**Supplied entries**
————————

/-- The entry whose work a CHECKER entry checks: that of its stream or its job with its program (R141). -/
def Plan.checkedBy (p : Plan) (x : Schedule) : Option Schedule :=
  p.schedules.find? fun y => y.kind == (if x.ckJob then 2 else 0) && y.trigger == x.trigger && p.sameProgram y.program x.program

def Plan.scheduleFail (p : Plan) : Option PlanFail :=
  firstFail [
    checkEach 0x07 p.schedules fun _ x =>
      decide (x.kind < 4) && p.hasArc x.arcade && decide (x.lsess < 64)
        && (match p.programs[x.program]? with
          | some g => g.arcade == x.arcade
          | none => false)
        && (x.region == 0xFFFF || (match p.placements[x.region]? with
          | some y => y.arcade == x.arcade
          | none => false))
        && x.ads.all (fun k => k == 0xFFFF || decide (k < p.buffers.length))
        && (decide (2 ≤ x.kind) || decide (x.trigger < 256)),
    checkEach 0x05 p.schedules fun _ x => x.kind != 3 || (
      if x.ckJob then p.schedules.any fun y => y.kind == 2 && y.trigger == x.trigger
      else p.calendars.any fun c => c.cs == x.trigger),
    checkEach 0x0C p.schedules fun i x => decide (((p.schedules.take (i + 1)).filter fun y => y.arcade == x.arcade).length ≤ 256)]

/-! The evaluation of a program in full (R145). -/

/-- The state of an evaluation: the position, the address registers, the open loops, the accumulator rows that are not void, the
integer K-elements of each output that the entries of a row hold, void or not (R66, R128), and those in the rows that were sent, by
part and row. -/
structure Eval where
  pc : Nat := 0
  ads : List (BitVec 32)
  loops : List (Nat × Nat) := []
  rows : Tab Bool := []
  counts : Tab Nat := []
  sends : Tab Nat := []

/-- A row of a part of a reduction. -/
def sentKey (rdesc part row : Nat) : Nat := (rdesc * 16 + part) * 128 + row

/-- What a schedule entry binds: its Arcade, program, buffers, region, the SCRATCH rows of its Arcade and the payload
bytes of its record. -/
structure Bound where
  arcade : Nat
  prog : Program
  bufs : List Buffer
  region : Option Placement
  scratch : List (Nat × Nat)
  payload : Nat
  sent : Tab Nat := []

/-- The payload length of a schedule entry's record (R123): that of its stream, or of its job's model. -/
def Plan.payloadBytes (p : Plan) (x : Schedule) : Nat :=
  let of (isModel : Bool) (t : Nat) : Nat :=
    match p.receiptOf t isModel with
    | some r => r.payloadBytes
    | none => 0
  let job (y : Schedule) : Nat := match p.placements[y.region]? with
    | some z => of true z.model
    | none => 0
  if x.kind < 2 || (x.kind == 3 && !x.ckJob) then of false x.trigger
  else if x.kind = 2 then job x
  else match p.checkedBy x with
    | some y => job y
    | none => 0

def Plan.boundOf (p : Plan) (x : Schedule) : Option Bound :=
  match p.programs[x.program]? with
  | none => none
  | some g => some {
      arcade := x.arcade, prog := g
      bufs := x.ads.filterMap fun k => p.buffers[k]?
      region := p.placements[x.region]?
      scratch := (p.placements.filter fun y => y.scratch && y.arcade == x.arcade).map fun y => (y.firstRow, y.lastRow)
      payload := p.payloadBytes x }

/-- A line lies in a bound buffer, and in the Arcade's own segment on the direct path (R92, R145). -/
def Bound.line (b : Bound) (own : Bool) (addr : Nat) : Bool :=
  b.bufs.any fun x => x.holds addr && (!own || x.base / 2 ^ 22 == b.arcade)

def Bound.rowsIn (b : Bound) (row n : Nat) : Bool := decide (b.prog.accFirst ≤ row) && decide (row + n ≤ b.prog.accLast + 1)

/-- Rows row to row + n − 1 are not void. -/
def Eval.live (e : Eval) (row n : Nat) : Bool := (List.range n).all fun k => Tab.get false e.rows (row + k)

/-- The integer K-elements in a row's entries. -/
def Eval.count (e : Eval) (row : Nat) : Nat := Tab.get 0 e.counts row

def Eval.address (e : Eval) (k : Nat) : Nat := (e.ads.getD k 0).toNat
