-- ==== Sys2Proof/Machine/Secrets.lean ====
section
/-! DEFINITION. The lifecycle state in fuses (R298 to R303), the fused secret banks (R315, R316) and the DICE layers (R314,
R317, R318). -/

namespace Sys2Proof.Machine

/-! The lifecycle records. -/

def intentWord (target source record : Nat) : BitVec 32 :=
  BitVec.ofNat 32 (target + source * 2 ^ 4 + record * 2 ^ 8 + 5 * 2 ^ 12 + 0x4C43 * 2 ^ 16)

/-- Codewords by state; RAW has none (R299). -/
def codeword (n : Nat) : BitVec 32 :=
  [0, 0x3C5A96A5, 0xC3A5695A, 0x5A3CA596, 0xA5C35A69, 0x69963CC3, 0x9669C33C].getD n 0

def codewordState (w : BitVec 32) : Option Nat := [1, 2, 3, 4, 5, 6].find? fun n => codeword n == w

/-- States in rising order of restrictiveness (R300). -/
def restriction (n : Nat) : Nat := [4, 0, 5, 2, 3, 1, 6].getD n 6

def moreRestrictive (a b : Nat) : Nat := if restriction a < restriction b then b else a

/-- Blank records (R323). -/
def State.blankRecords (s : State) : Nat :=
  ((List.range 16).filter fun i => s.fuse (3 * i) == 0 && s.fuse (3 * i + 1) == 0 && s.fuse (3 * i + 2) == 0).length

/-- The lowest record that is blank (R302). -/
def State.lowestBlank (s : State) : Option Nat := (List.range 16).find? fun i => s.fuse (3 * i) == 0

/-- Decode one record (R300): the flag says that decoding has stopped. -/
def State.decodeRecord (s : State) (i : Nat) (stuck : Option (Fin 512)) : Bool × State :=
  let w := s.fuse (3 * i)
  let target := Bits.get w.toNat 0 4
  let done := s.fuse (3 * i + 2) == 0xFFFF_FFFF
  if w == 0 then (true, s)
  else if w == 0xFFFF_FFFF then (false, s)
  else if 1 ≤ target && target ≤ 6 && w == intentWord target s.lc.state i then
    if done then
      let n := (codewordState (s.fuse (3 * i + 1))).getD (moreRestrictive s.lc.state target)
      (false, { s with lc := { s.lc with state := n, record := i } })
    else (true, { s with lc := { s.lc with pendingRecord := some i } })
  else (false, s.blowAll (3 * i) 3 stuck)

/-- Decoding, from index 0 upward and from RAW (R300). -/
def State.decodeLifecycle (s : State) (stuck : Option (Fin 512)) : State :=
  let s := { s with lc := { s.lc with state := 0, record := 0, pendingRecord := none } }
  let r := (List.range 16).foldl (fun (x : Bool × State) i => if x.1 then x else x.2.decodeRecord i stuck) (false, s)
  { r.2 with lc := { r.2.lc with decoded := true } }

/-! The wipes (R301, R303). -/

/-- The wipes of a transition: KEYS, SECRETS, USER, RAM (R301). -/
def transitionWipes (source target : Nat) : Bool × Bool × Bool × Bool :=
  if target = 5 ∨ target = 6 then (true, true, true, true)
  else if target = 3 ∨ target = 4 then (true, false, false, true)
  else if source = 0 then (false, false, false, false)
  else (false, false, false, true)

/-- KEYS. The mask key of a boot is drawn after it (R316). -/
def State.wipeKeys (s : State) : State :=
  { s with keys := { s.keys with slots := [], ska := [], maskKey := 0, kreg := none, kregWaiting := [], kmInput := [] } }

def State.wipeUser (s : State) : State := { s with flash := s.flash.filter fun e => decide (e.1 < userBase) }

/-- RAM: FC SRAM with the health ring in it (R381), the QC memories, PKE operand memory, the key store and the session contexts. -/
def State.wipeRam (s : State) : State :=
  { s with
    fcSram := [], qcMem := [], sess := [], pke := { s.pke with region0 := [], region1 := [] }, keys := { s.keys with slots := [] }
    health := { s.health with ring := [], nextRec := 1, resets := 0, cause := 0, causeUnit := 255, causeEvent := 0, lastBlock := none } }

/-- The boot ROM resumes an incomplete transition (R302): the wipes from their beginning, the missing bits of the codeword,
the completion word, and decoding again. -/
def State.resumeTransition (s : State) (stuck : Option (Fin 512)) : State :=
  match s.lc.pendingRecord with
  | none => s
  | some i =>
    let source := s.lc.state
    let target := Bits.get (s.fuse (3 * i)).toNat 0 4
    let (k, f, u, r) := transitionWipes source target
    let s := if k then s.wipeKeys else s
    let s := if f then s.blowAll 56 72 stuck else s
    let s := if u then s.wipeUser else s
    let s := if r then s.wipeRam else s
    let s := (s.blowList [(3 * i + 1, codeword target)] stuck).2
    let s := (s.blowList [(3 * i + 2, 0xFFFF_FFFF)] stuck).2
    let s := s.decodeLifecycle stuck
    { s with lc := { s.lc with resumed := true } }

/-- Every incomplete transition is resumed before an image runs (R300): there are 16 records. One whose completion word does not take
stays incomplete until the next boot. The first argument bounds their number. -/
def State.resumeAll : Nat → Option (Fin 512) → State → State
  | 0, _, s => s
  | n + 1, stuck, s =>
    let t := s.resumeTransition stuck
    if t.lc.pendingRecord == s.lc.pendingRecord then t else State.resumeAll n stuck t

/-! The fused banks: UDS A at 56, UDS B at 74, VRS at 92, fleet seed at 110 (R306, R315). -/

/-- The check value of a bank: bits [31:0] of the digest, whose first byte is the lowest (log entry 21). -/
def bankCheck (u : Bytes) : Nat := Bytes.num (Bytes.big (Config.sha384 (ascii "klv-s2 uds" ++ u))) 0 4

/-- Exchange two bits. -/
def swapBits (v : BitVec 256) (x : Fin 256 × Fin 256) : BitVec 256 :=
  if v.getLsbD x.1.val == v.getLsbD x.2.val then v else v ^^^ (BitVec.ofNat 256 (2 ^ x.1.val) ^^^ BitVec.ofNat 256 (2 ^ x.2.val))

/-- scramble of R316: the fixed permutation, then the XOR; and its inverse. -/
def scramble (v : BitVec 256) : BitVec 256 := Config.scrambleSwaps.foldl swapBits v ^^^ Config.scrambleXor
def unscramble (v : BitVec 256) : BitVec 256 := Config.scrambleSwaps.reverse.foldl swapBits (v ^^^ Config.scrambleXor)

/-- The secret that a bank's shares spell. -/
def State.bankSecret (s : State) (w : Nat) : Bytes :=
  let part (o : Nat) : BitVec 256 := unscramble (BitVec.ofNat 256 (Bytes.toNat (s.fuseBytes (w + o) 8)))
  Bytes.ofNat 32 (part 0 ^^^ part 8).toNat

def State.bankBlank (s : State) (w : Nat) : Bool := (List.range 18).all fun i => s.fuse (w + i) == 0

/-- A bank is usable: no kill word, and its check value is that of its shares (R315). -/
def State.bankUsable (s : State) (w : Nat) : Bool :=
  s.fuse (w + 17) == 0 && !s.bankBlank w && (s.fuse (w + 16)).toNat == bankCheck (s.bankSecret w)

/-- Fill a bank with a value drawn under a mask drawn; a value whose check is zero is drawn again. The first argument
bounds the draws; the flag says that every word took (R305), and that a value was found. -/
def State.fillBank : Nat → Nat → Option (Fin 512) → State → Bool × State
  | 0, _, _, s => (false, s)
  | n + 1, w, stuck, s =>
    let (d, s) := s.draw
    let u : BitVec 256 := d.setWidth 256
    let m : BitVec 256 := (d >>> 256).setWidth 256
    let c := bankCheck (Bytes.ofNat 32 u.toNat)
    if c = 0 then State.fillBank n w stuck s
    else
      s.blowList (fuseWords w (Bytes.ofNat 32 (scramble m).toNat)
        ++ fuseWords (w + 8) (Bytes.ofNat 32 (scramble (u ^^^ m)).toNat) ++ [(w + 16, BitVec.ofNat 32 c)]) stuck

/-- More draws than any bank needs: each gives a check value of zero with probability 2⁻³². -/
def drawTries : Nat := 64

/-- A bank whose kill word KEY_DESTROY has blown is finished by a later boot (R322). -/
def State.finishKills (s : State) (stuck : Option (Fin 512)) : State :=
  [92, 110].foldl (fun (s : State) w => if s.fuse (w + 17) != 0 then s.blowAll w 18 stuck else s) s

/-- The UDS at a boot in OWNED (R315): made in bank A, or in bank B where bank A is spoiled; bank A is voided before
bank B is used. Both banks spoiled leave none. -/
def State.makeUds (s : State) (stuck : Option (Fin 512)) : State :=
  if s.bankUsable 56 then s
  else if s.bankUsable 74 then s.blowAll 56 18 stuck
  else if s.bankBlank 56 then (State.fillBank drawTries 56 stuck s).2
  else if s.bankBlank 74 then (State.fillBank drawTries 74 stuck (s.blowAll 56 18 stuck)).2
  else s

/-- The UDS bank that serves. -/
def State.udsBank (s : State) : Option Nat := if s.bankUsable 56 then some 56 else if s.bankUsable 74 then some 74 else none

/-! The DICE layers. -/

/-- The root (R314): its code (R352) and value; none where no identity may be derived. -/
def State.rootOf (s : State) : Option (Nat × Bytes) :=
  if s.boot.unverified then none
  else if s.lc.state = 1 ∨ s.lc.state = 5 then some (1, Bytes.ofNat 32 Config.testRoot.toNat)
  else if s.lc.state = 3 then
    if s.lc.openScopes != 0 then some (1, Bytes.ofNat 32 Config.testRoot.toNat)
    else if s.bankUsable 92 then some (2, (Config.hmac 1 (s.bankSecret 92) (ascii "klv-s2 manuf")).take 32)
    else none
  else if s.lc.state = 4 then
    match s.udsBank with
    | some w => some (0, s.bankSecret w)
    | none => none
  else none

/-- The fixed slots (R318): what stands in them and the descriptor that the model gives them (log entry 22). -/
def fixedAttr (n : Nat) : Word :=
  if n = 0 then attrOf 1 1 0x05 0x7F true 0 true
  else if n ≤ 3 then attrOf 3 1 0x05 0x7F true 1 true
  else if n = 4 then attrOf 4 1 0x02 0x7F true 1 true
  else if n = 5 then attrOf 5 1 0x02 0x7F true 1 true
  else if n ≤ 7 then attrOf 1 1 0x05 0x7F true 0 false
  else attrOf 8 1 0x04 0x7F true 2 false

def State.fixSlot (s : State) (n : Nat) (b : Bytes) : State := s.writeSlot n b fun _ => fixedAttr n

/-- Step 4 (R317, R318): CDI_0 and PRK_dev from the root and the BL1 measurement. -/
def State.deriveFirst (s : State) (bl1 : BitVec 384) : State :=
  match s.rootOf with
  | none => { s with lc := { s.lc with identityFault := s.lc.identityFault || !s.boot.unverified } }
  | some (code, root) =>
    let cdi := Config.hmac 1 root (ascii "klv-s2 L0" ++ [BitVec.ofNat 8 s.lc.state, s.lc.openScopes.setWidth 8] ++ Bytes.big bl1
      ++ s.counterBytes)
    let prk := hkdfExtract (ascii "klv-s2 devid") root
    let fleet := if s.lc.fleet then hkdfExtract (ascii "klv-s2 fleet") (s.bankSecret 110) else []
    let s := { s with
      lc := { s.lc with testRoot := code == 1, udsBank := s.udsBank == some 74 && code == 0 }
      keys := { s.keys with rootCode := code, cdi0 := cdi, prkDev := prk, prkFleet := fleet } }
    ((((s.fixSlot 0 root).useSlot 0).useSlot 0).fixSlot 1 cdi).fixSlot 2 prk

/-- Step 6: CDI_1. -/
def State.deriveSecond (s : State) (fc : BitVec 384) : State :=
  if s.keys.cdi0.isEmpty || s.keysLocked then s
  else
    let cdi := Config.hmac 1 s.keys.cdi0 (ascii "klv-s2 L1" ++ Bytes.big fc)
    let s := s.useSlot 1
    State.fixSlot { s with keys := { s.keys with cdi1 := cdi } } 3 cdi

/-- Step 10: CDI_A and the alias keys; KS3 is overwritten. -/
def State.deriveAlias (s : State) : State :=
  if s.keys.cdi1.isEmpty || s.keysLocked then s
  else
    let cdi := Config.hmac 1 s.keys.cdi1 (ascii "klv-s2 alias" ++ Bytes.big (Config.sha384 s.boot.bootLog.flatten))
    let s := State.useSlot { s with keys := { s.keys with cdiA := cdi } } 3
    let s := (s.fixSlot 4 (ecdsaPrivate cdi s.lc.state)).fixSlot 5 (mldsaSeed cdi s.lc.state)
    State.clearSlot { s with keys := { s.keys with cdi1 := [] } } 3

/-- The ROM lock and the BL1 lock (R284, R285, R318): the layer's input is overwritten. -/
def State.setRomLock (s : State) : State := State.clearSlot { s with boot := { s.boot with romLock := true } } 0
def State.setBl1Lock (s : State) : State :=
  State.clearSlot { s with boot := { s.boot with bl1Lock := true }, keys := { s.keys with cdi0 := [] } } 1

/-- LC_STATUS (R323). -/
def State.lcStatus (s : State) : Nat :=
  let bits (f : Nat → Bool) : Nat := ((List.range 8).map fun k => if f k then 2 ^ k else 0).sum
  s.lc.state + (if s.lc.resumed then 2 ^ 3 else 0) + s.lc.record * 2 ^ 4 + s.blankRecords * 2 ^ 8
    + (if s.lc.openScopes != 0 then 2 ^ 13 else 0) + (if s.lc.testRoot then 2 ^ 14 else 0) + (if s.lc.udsBank then 2 ^ 15 else 0)
    + (if s.lc.identityFault then 2 ^ 16 else 0) + (if s.lc.fleet then 2 ^ 17 else 0)
    + bits (fun k => s.fuse (240 + k) != 0) * 2 ^ 18 + bits s.slotCommitted * 2 ^ 26

end Sys2Proof.Machine
end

————————

**Problem description**
In the listing above, find the line with "else if target" and the line with "fcSram := [], qcMem"; output exactly those lines and all lines between them.

**Expected answer**
  else if target = 3 ∨ target = 4 then (true, false, false, true)
  else if source = 0 then (false, false, false, false)
  else (false, false, false, true)

/-- KEYS. The mask key of a boot is drawn after it (R316). -/
def State.wipeKeys (s : State) : State :=
  { s with keys := { s.keys with slots := [], ska := [], maskKey := 0, kreg := none, kregWaiting := [], kmInput := [] } }

def State.wipeUser (s : State) : State := { s with flash := s.flash.filter fun e => decide (e.1 < userBase) }

/-- RAM: FC SRAM with the health ring in it (R381), the QC memories, PKE operand memory, the key store and the session contexts. -/
def State.wipeRam (s : State) : State :=
  { s with
    fcSram := [], qcMem := [], sess := [], pke := { s.pke with region0 := [], region1 := [] }, keys := { s.keys with slots := [] }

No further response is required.